# REW levels compared to Dolby reference



## maxmercy (Apr 19, 2008)

Hello everyone, 

Long time lurker, first time poster. My question concerns the levels used for freq. sweeps measurements. The default on REW is -12.0dBFS, and the default target is 75dB. For appropriate reference levels (105dB for mains, 115dB for LFE), wouldn't a -30.0dBFS level sweep with a 75dB target be more appropriate? Or a -12.0dbFS level sweep with a 93dB level target? 

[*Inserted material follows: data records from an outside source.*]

-- ==== Sys2Proof/Machine/Units.lean ====
section
/-! DEFINITION. The state of the device that no register shows: one structure per unit, plain data. Registers live in
the register file (`Dev.regs`); what stands here is what the chapters' rules name besides (positions, pending edges,
filters, windows, queues, the admitted set). -/

namespace Sys2Proof.Machine

/-- The counts of a speed window (R105, R106): net count, counts of either sign, what makes it INVALID, and how many
windows before it were edgeless. -/
structure WinCount where
  net : Int
  up : Bool
  down : Bool
  bad : Bool
  edgeless : Nat
  deriving DecidableEq, Repr

/-- A window that ended (R105): the TCLK of its end, its counts, and QUAL and SPEED before it. -/
structure WinEnd where
  t : Nat
  count : WinCount
  qual : Nat
  speed : Int
  deriving DecidableEq, Repr

/-- Incremental or Hall interface (R93 to R107) and the probe of its page (R108): filtered levels, last count, the running
speed window. Times named `…T` are 1 + a TCLK, 0 for none. -/
structure PosH where
  a : Bool
  b : Bool
  z : Bool
  /-- Last change of the filtered level of A, B and Z (R93), of the probe, and the last filtered sample. -/
  aT : Nat
  bT : Nat
  zT : Nat
  prbT : Nat
  sampT : Nat
  /-- The last probe edge rose; its values were latched (R109). -/
  prbRise : Bool
  prbTook : Bool
  /-- Sign of the last count since enable, 0 none (R101), and when it was made. -/
  last : Int
  cntT : Nat
  illT : Nat
  winStart : Nat
  win : WinCount
  winEnd : Option WinEnd
  /-- The last index event: its TCLK, and the register words that it changed as they stood before it (R104). -/
  idx : Option (Nat × List (Nat × Word))
  deriving DecidableEq, Repr

/-- Resolver interface (R112, R113): tracking loop and fault counters. -/
structure RsvH where
  /-- TCLK of the enable, in which the excitation starts (R110). -/
  enT : Nat
  /-- Codes of the sine and the cosine at the sample latch, each with whether it was taken after a negative peak. -/
  sinC : Option (Nat × Bool)
  cosC : Option (Nat × Bool)
  phi : Nat
  speed : Int
  started : Bool
  losOk : Nat
  dosBad : Nat
  dosOk : Nat
  lotOk : Nat
  deriving DecidableEq, Repr

/-- SSI interface (R114 to R116). -/
structure SsiH where
  busyUntil : Nat
  inFrame : Bool
  start : Nat
  bad : Nat
  lastSt : Nat
  haveLast : Bool
  lastTime : Nat
  nextReq : Nat
  deriving DecidableEq, Repr

/-- Encoder emulation (R118 to R120); `backlog` is the BACKLOG register. -/
structure EmuH where
  acc : Int
  gapEnd : Nat
  qa : Bool
  qb : Bool
  zPin : Bool
  zArm : Bool
  deriving DecidableEq, Repr

/-- Angle estimator and chart state of a stage (R126 to R147). -/
structure EstH where
  /-- The enable of SCTRL has taken effect. -/
  on : Bool
  /-- θ̂ in units of 2^-48 turn. -/
  theta : Nat
  pend : Int
  omega : Int
  /-- θ̂ before the last TCLK, and that TCLK's step. -/
  prev : Nat
  step : Int
  firstUpd : Bool
  firstSpd : Bool
  rejects : Nat
  /-- Time of the last accepted update. -/
  lastUpd : Nat
  /-- Since when the source's POS_VALID is 0. -/
  badSince : Option Nat
  /-- Since when the return conditions of R147 hold, with the sign of ω̂. -/
  okSince : Option (Nat × Bool)
  /-- A speed sample of opposite sign, or a REVERSED window, has taken effect (row 3 of R145). -/
  reversed : Bool
  /-- What arrived in this TCLK and acts from the next one (R128, R145): an angle update, with its TCLK and, unless it was
  rejected, the correction or, in FALLBACK, the angle it gives; a speed sample; a REVERSED window. -/
  newAngle : Option (Nat × Option (Int × Nat))
  newSpeed : Option Int
  newRev : Bool
  fired : Nat
  carried : List Nat
  /-- End and first bad entry of the load in progress, chart number, count. -/
  loadEnd : Nat
  loadChart : Nat
  loadCount : Nat
  /-- Entries of the active chart and of the loaded idle bank, and the idle bank's chart number. -/
  cntA : Nat
  cntI : Nat
  chartI : Nat
  /-- TCLK in which ARM was loaded (R142). -/
  armT : Nat
  /-- 1 + TCLK of the last chart switch; 0 none (R144). -/
  swapT : Nat
  /-- An arm refused for want of a loaded bank: its TCLK, and the EPH page's ERRCODE word before and after (R144). -/
  armRef : Option (Nat × Word × Word)
  /-- How far into the present TCLK's travel entries have been dealt with (R136, R138); none: not at all. -/
  seen : Option Nat
  deriving DecidableEq, Repr

/-- A shunt result (R238): code, OVER or UNDER, DIST, LATE, and the TCLK from which it is available. -/
structure ShuntRes where
  code : Nat
  range : Bool
  dist : Bool
  late : Bool
  time : Nat
  deriving DecidableEq, Repr

/-- A ΣΔ word taken by an in-line instant (R241): its Q1.15 value, VALID and not BAD, SAT, TCLK of availability. -/
structure SdiTaken where
  val : Nat
  ok : Bool
  sat : Bool
  time : Nat
  deriving DecidableEq, Repr

/-- An in-line instant that waits for its words (R223): the TCLK from which words count, and one word per input. -/
structure InlReq where
  start : Nat
  /-- A leg of the stage was tripped during the set. -/
  tripped : Bool
  words : List (Option SdiTaken)
  deriving DecidableEq, Repr

/-- The measurement unit of a stage (R230 to R242): what it latched at the zero event of the carrier in progress, and
the in-line instants that wait for words. Positions are in units of 1/512 TCLK (R156). -/
structure CmH where
  /-- A carrier is being measured. -/
  act : Bool
  forced : Bool
  nowin : Bool
  shifted : Bool
  tripped : Bool
  d1 : Nat
  d2 : Nat
  sector : Nat
  /-- Latched positions of the three legs, shifted: ON for the whole carrier, OFF before and after the period event. -/
  on : List Nat
  off : List Nat
  offShifted : List Nat
  /-- TCLK of E0 and E1 while they are to come. -/
  e0 : Option Nat
  e1 : Option Nat
  /-- Results of instants 0 and 1. -/
  res0 : Option ShuntRes
  res1 : Option ShuntRes
  /-- The latch of this carrier: 1 + its TCLK, CM_CNT before it, and ERRCODE before and after it (R238). -/
  latch : Nat × Word × Word × Word
  /-- In-line instants under way, oldest first. -/
  inl : List InlReq
  deriving DecidableEq, Repr

/-- Stage timebase (R150 to R167). Times are TCLK counts of the time counter. -/
structure StgH where
  /-- The TCLK at which x was 0. -/
  x0 : Nat
  /-- 1 + the TCLK in which the carrier started (R153); 0 none. -/
  startT : Nat
  /-- TCLK in which a zero event is forced (R146). -/
  forceZero : Option Nat
  cmpTaken : List Bool
  perTaken : Bool
  /-- 1 + time of the last zero, period event; 0 none. -/
  zeroT : Nat
  perT : Nat
  /-- Addresses of RWS registers of the commit group written since the previous commit (R163). -/
  written : List Nat
  /-- TCLK in which the pending REQ completed, and the WHEN it carried (R25). -/
  reqT : Nat
  armWhen : Nat
  /-- TCLK of the last load of the commit group (R24). -/
  loadT : Nat
  /-- A period came from a load or a change of set, and comes into force at the next zero event (R151). -/
  perNew : Bool
  /-- The PERIOD value that came into force last (R163). -/
  perIn : Nat
  /-- 1 + TCLK of the last forced zero event (R146, R147, R167); 0 none. -/
  forcedT : Nat
  /-- The commit that loaded the PERIOD value now due left out a compare of the stage's legs (R163). -/
  splitNext : Bool
  /-- Counts of zero, period, CMP0..3 events for the interrupt prescaler, and per TRIG register (R165). -/
  irqCnt : List Nat
  trigCnt : List Nat
  /-- Ephemeris edges on their way to a leg: due tap time, leg, level (R137). -/
  edges : List (Nat × Nat × Nat)
  cm : CmH
  deriving DecidableEq, Repr

/-- Who drives a leg's outputs (R40): rank 6 and 4 are `normal`, rank 3 `trip`, ranks 1 and 2 and an unbound leg
`cut`. -/
inductive Drive where
  | normal | trip | cut
  deriving DecidableEq, Repr

/-- Leg generator (R159 to R173). Tap times are 32 × TCLK + tap. -/
structure LegH where
  onTaken : Bool
  offTaken : Bool
  /-- Pending turn-ons: high switch?, due tap time, already counted as a hit. -/
  pend : List (Bool × Nat × Bool)
  /-- Last turn-off of each switch. -/
  offH : Option Nat
  offL : Option Nat
  drive : Drive
  /-- Level the generator is sequencing towards. -/
  goal : Nat
  /-- Pair master: end of the neutral dwell (R173), when it runs. -/
  minO : Option Nat
  /-- Pair master: end of OFF_GAP, and whether the inner switch is S2. -/
  gap : Option (Nat × Bool)
  /-- Turn-ons of GATEn_H since the last model update (R339); TCLK with GATEn_H on, and with the commanded level H, in
  the tick so far, and since when the present spell runs (R318). -/
  nOn : Nat
  hSum : Nat
  hSince : Option Nat
  cSum : Nat
  cSince : Option Nat
  deriving DecidableEq, Repr

/-- One unreleased trip of one stage or of one leg alone (R181 to R189). -/
structure ActTrip where
  src : Nat
  stage : Nat
  leg : Option Nat
  sel : Nat
  latch : Bool
  /-- The trip releases at the first zero event later than this TCLK. -/
  rel : Option Nat
  deriving DecidableEq, Repr

/-- The input of a trip source (R179, R180). -/
structure TripIn where
  /-- The pin: 0 low, other high; a comparator's pin in units of V_REF ÷ 2^20. -/
  x : Int
  /-- The condition of the input after POL, or of the comparator, and the TCLK since which it holds. -/
  act : Bool
  since : Nat
  deriving DecidableEq, Repr

/-- What a release of trips changed, in the TCLK in which a new trip can still take it back (R190). -/
structure TripUndo where
  t : Nat
  stage : Nat
  acts : List ActTrip
  /-- Leg, its hidden state and its LEVEL word before the release. -/
  legs : List (Nat × LegH × Word)
  raw : Word
  ramps : List (Nat × Nat)
  deriving DecidableEq, Repr

/-- Trip logic (R178 to R194). -/
structure TripH where
  acts : List ActTrip
  /-- The inputs of sources 0 to 167. -/
  ins : List TripIn
  undo : Option TripUndo
  /-- 1 + TCLK of the last TRIP_REQ; 0 none. -/
  hostT : Nat
  /-- FLAG bits cleared in the TCLK named beside each (R190). -/
  clears : List (Nat × Nat)
  /-- TCLK of the next configuration CRC check, once locked (R194). -/
  nextCrc : Option Nat
  deriving DecidableEq, Repr

/-- Comparator group (R195 to R197): the comparator under test, the start of its test, the steps done, and the time
from which the next test may start. -/
structure CmpH where
  /-- Side outputs, above and below, of the group's comparators, and of the spare on its pin (R180, R195). -/
  above : Nat
  below : Nat
  spAbove : Bool
  spBelow : Bool
  testing : Option Nat
  startT : Nat
  steps : Nat
  nextT : Nat
  /-- Comparator to test next. -/
  nextI : Nat
  deriving DecidableEq, Repr

/-- An event signalled to Gnomon (R393): kind 1 S_SAT, 2 S_FAULT, 3 MISMATCH, 4 DUP, 5 THERMAL; context; cluster;
page type and instance; stages affected. -/
structure GnEvent where
  kind : Nat
  ctx : Nat
  cluster : Nat
  type : Nat
  inst : Nat
  stages : Nat
  deriving DecidableEq, Repr

/-- A copy of a safe command PDU in a pairing queue (R398): its 36 bytes and when it arrived (`Dev.wall`). -/
structure SafeCopy where
  bytes : List Byte
  t : Nat
  deriving DecidableEq, Repr

/-- A request of source 172 that Gnomon holds (R393, R395): by an event, or by torque monitor n. -/
structure GnReq where
  event : Option GnEvent
  tq : Nat
  stages : Nat
  deriving DecidableEq, Repr

/-- A reset that has taken effect: when, the LOCK_CAUSE and LOCK_TIME words, the events and the time of the lock-out that it
ended, and whether RESET_DONE was raised already (R402). -/
structure ResetUndo where
  t : Nat
  cause : Nat
  time : Nat
  evLock : List GnEvent
  lockAt : Nat
  done : Bool
  deriving DecidableEq, Repr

My other question concerns LFE levels. I understand that the LFE track on DD5.1 and up encoding has an extra 10dB to play with (hence the 115 number above). If this is so, how can REW account for this (or does it already)? In other words, should I set my sub to run 10dB hot using a REW sweep? Or just make sure the sub can handle an extra 10dB thrown at it? I hope I am making sense.

Thanks for everyone's help, and REW has been such a great tool to use...


----------



## brucek (Apr 11, 2006)

> wouldn't a -30.0dBFS level sweep with a 75dB target be more appropriate?


No, the closer to full scale, the better the signal to noise of the signal. We're not setting absolute levels with REW, we're using it to measure response and set up equalizers. 75dBSPL is quite appropriate for that.



> If this is so, how can REW account for this (or does it already)?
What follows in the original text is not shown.